What is remarkable about Cosmo City is its multiclass, multiracial and multinational character.  The city consists of 12 000 units, with mixed typologies that range from fully subsidized houses to bonded houses and rental units.  It is a thriving city with all the elements that our policy determines constitute a human settlement, complete with 12 schools, three shopping malls, health facilities, police stations, a community center with a hall, 43 parks and recreational areas, a library, a cemetery and several churches.

The city contains people who time forgot in places such as Sgodiphola in Soweto.  They are now fully fledged citizens – energetic, vibrant people, taking charge of their new lives.  A changed group of people who are no longer desperate and desolate.  They have been given an opportunity to live a meaningful existence.

We have ensured that this new model of development finds expression in policy documents. Our contribution in providing new thinking in development has gone unnoticed.  Last month, we hosted an international human settlement discourse and subsequent policy and practice.  The theme of the conference was Urbanization and Informal Settlements.  This was our choice as host country.  We chose to speak about the pressing challenge faced by many of our people still trapped in conditions of squalor in places such as Khayelitsha, Gugulethu, Nyanga, Phillippi, Orange Farm, Polokwane, Mahikeng, Tshwane and Umlazi.

Indeed part of the deliberation focused on the global implications of this reality.  Central to the discussion was what needs to be done, given the fact that about 1 billion people in the world out of a population of 7.4 billion live in slums.  This is the unfortunate story of humanity in the 21st century, where wealth is accessed and reserved for only a few.

We cannot run away from addressing rapid urbanization, especially given that about 63.6% of our people live in urban areas.  Hosting the conference forced us to confront the questions around those who set the world’s agenda, and what role we should assume to influence it.  Our choice of topic was deliberate because our concern about the poor is not an accident.  It is central to our ideology and our orientation: to be pro-poor ad to be concerned about the most disadvantaged.

We approach this not out of sympathy, but out of an obligation borne of our experience of the all-consuming disadvantage of cultural, spiritual and material dislocation that apartheid bestowed on the majority of our people.  It is much a matter of commitment as it is of solidarity.  The choice of South Africa as host is also a mark of confidence that, because of our experience, we are in a better position to influence the global agenda.  We are pleased to be counted among the countries that have made significant contributions to improving the lives of those living in informal settlements, and will continue to do so.
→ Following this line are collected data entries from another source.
/-- DOOR.PUT (R18). -/
def blockDoorPut (q : DoorPutReq) (s : State) : State × Answer :=
  match flagOf q.configured with
  | none => (s, .refused .range)
  | some configured =>
    if doorCount ≤ q.door ∨ 65535 < q.label ∨ busCount ≤ q.bus then (s, .refused .range)
    else
      let g : DoorConfig := ⟨configured, q.label, q.bus⟩
      if s.loaded then
        if s.doorInUse q.door g then (s, .refused .state)
        else ((s.setDoorConfig q.door g).handDoor q.door (s.doorConfig q.door).configured configured,
          .outcome .accepted)
      else (s.setDoorConfig q.door g, .outcome .accepted)

/-- The reader of a door is blocked: run-seconds are less than its blocked-until time (R43). -/
def State.readerBlocked (s : State) (door : Nat) : Bool :=
  match (s.reader door).blockedUntil with
  | some t => decide (s.clock.runSeconds < t)
  | none => false

/-- DOOR.READ (R19). -/
def blockDoorRead (door : Nat) (s : State) : State × Answer :=
  if door < doorCount then
    let c := s.channel door
    (s, .doorRead ⟨s.doorConfig door, c.state, c.dnd, c.relatchOwed, c.pollOutstanding, c.missCount,
      (s.reader door).history.length, s.readerBlocked door⟩)
  else (s, .refused .range)

/-! ## Rate tables (R20, R21) -/

/-- CATEGORY.PUT (R20). -/
def blockCategoryPut (q : CategoryPutReq) (s : State) : State × Answer :=
  match flagOf q.alcohol, flagOf q.taxable with
  | some alcohol, some taxable =>
    if q.category ≤ 15 ∧ q.gratuity ≤ 2500 then
      ({ s with store := { s.store with
          categories := Table.set ⟨false, false, 0⟩ s.store.categories q.category
            ⟨alcohol, taxable, q.gratuity⟩ } },
        .outcome .accepted)
    else (s, .refused .range)
  | _, _ => (s, .refused .range)

/-- REGION.PUT (R20). -/
def blockRegionPut (q : RegionPutReq) (s : State) : State × Answer :=
  if q.region ≤ 7 ∧ q.rate ≤ 3000 then
    ({ s with store := { s.store with regions := Table.set 0 s.store.regions q.region q.rate } },
      .outcome .accepted)
  else (s, .refused .range)

/-- A card of the tier has its allowance used brought down to a lowered allowance (R21). -/
def Card.trimmed (tier allowance : Nat) (c : Card) : Card :=
  if c.config.tier = tier then { c with allowanceUsed := min c.allowanceUsed allowance } else c

/-- TIER.PUT (R21). -/
def blockTierPut (q : TierPutReq) (s : State) : State × Answer :=
  if 1 ≤ q.tier ∧ q.tier ≤ 3 ∧ q.allowance ≤ 31 ∧ q.coverCap ≤ 99999 then
    ({ s with store := { s.store with
        tiers := Table.set ⟨0#16, 0, 0⟩ s.store.tiers q.tier ⟨q.covered, q.allowance, q.coverCap⟩
        cards := if q.allowance < (s.tier q.tier).allowance then
            Table.mapEntries (Card.trimmed q.tier q.allowance) s.store.cards
          else s.store.cards } },
      .outcome .accepted)
  else (s, .refused .range)

/-! ## Settings (R23, R24) -/

/-- What follows a put at once: an audit interval set from 0 makes the next step one interval after the put,
and any other change leaves the step that is scheduled its time (R24, R63, log 7); a bus budget count or
window has the buses considered (R60, log 8). -/
def State.afterSetting (s : State) (name : SettingName) (old : Nat) : State :=
  match name with
  | .auditInterval =>
    if s.loaded && decide (old = 0) && decide (s.store.settings.auditInterval ≠ 0) then s.auditSchedule
    else s
  | .busBudget => s.considerAll
  | .busWindow => s.considerAll
  | _ => s

/-- SETTING.PUT (R23). -/
def blockSettingPut (q : SettingPutReq) (s : State) : State × Answer :=
  match settingOf q.id q.lane with
  | .error st => (s, .refused st)
  | .ok name =>
    let v := s.store.settings.write name q.value
    ((s.setSettings v).afterSetting name (s.store.settings.read name), .setting (v.read name))

/-- SETTING.READ (R23). -/
def blockSettingRead (q : SettingReadReq) (s : State) : State × Answer :=
  match settingOf q.id q.lane with
  | .error st => (s, .refused st)
  | .ok name => (s, .setting (s.store.settings.read name))

/-! ## Meanings -/

/-- LOAD_BEGIN. -/
def execLoadBegin (tag : Byte) (q : Body Nat) (s : State) : Host.Outcome State Fault Refusal :=
  serve (.loadBegin tag q) (judged .whenUnloaded q blockLoadBegin) s

/-- LOAD_END. -/
def execLoadEnd (tag : Byte) (q : Body Unit) (span : Span) (s : State) :
    Host.Outcome State Fault Refusal :=
  serveFor span (.loadEnd tag q span) (judged .whenLoading q blockLoadEnd) s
Even when faced with a near-impossible task, we are hard at work.  For instance, a Stats SA survey released last month confirms that amid growing urbanization, the percentage of people living in informal settlements has dropped from 17% in 2002 to 11% in 2014.  That would technically mean that we are providing shelter faster than the rate of urbanization, which is 2.4%.  This is good news.  Having drawn from the lessons of the past, we have resolutely decided that, to speed up delivery, we have to change the way we do business.  The first step is to create a new model of development that will unshackle the construction sector from the bureaucratic entanglement that has held it back.  We need the industry to deliver faster.  In this model, the partnership that we experimented with at Cosmo City is instructive.  Here, government will provide the land and services, and the banks will focus on providing funding, as will our housing bank.

Contractors should focus on building hoses.  Our aim is to ensure that the private sector is stimulated to produce more.  We want to unlock the full potential that exists outside government to ensure that its burden of providing houses is shared by those who can help.  We are introducing a framework that allows government to play its part while encouraging the market to participate as full partners.  This system will also cut down on pseudo-entrepreneurs who try to use patronage to get into the construction business.  We will be investing up to R300 billion as we embark on implementing mega catalytic projects with the sole aim of providing new integrated human settlements that are aimed at improving the efficiencies of the space economy by ensuring that each settlement is socially, economically and spatially integrated.  These projects are expected to produce integrated mixed-use residential neighborhoods in areas that are closer to places of economic opportunities and social amenities.  These will be built on the same model as Cosmo City, Fleurhof and others.  So far, 46 such projects have been approved across various provinces.

Because the model is to sell units to government, we are hoping for better quality and a faster turnaround time.  Given the massive backlog in housing, the rapid increase of urbanization and the growing challenge of informal settlements, it is evident that the state cannot address this challenge alone.  It is a challenge that calls for partnerships between the state, the private sector and our communities.  In the same way that we became our own liberators, we can overcome the varied economic and social challenges that the condition of democracy continues to unfurl.  For us, failure is not an option. If all role players and policies come together, we should be able to deliver 6 million houses and subsidies by the end of the current administration.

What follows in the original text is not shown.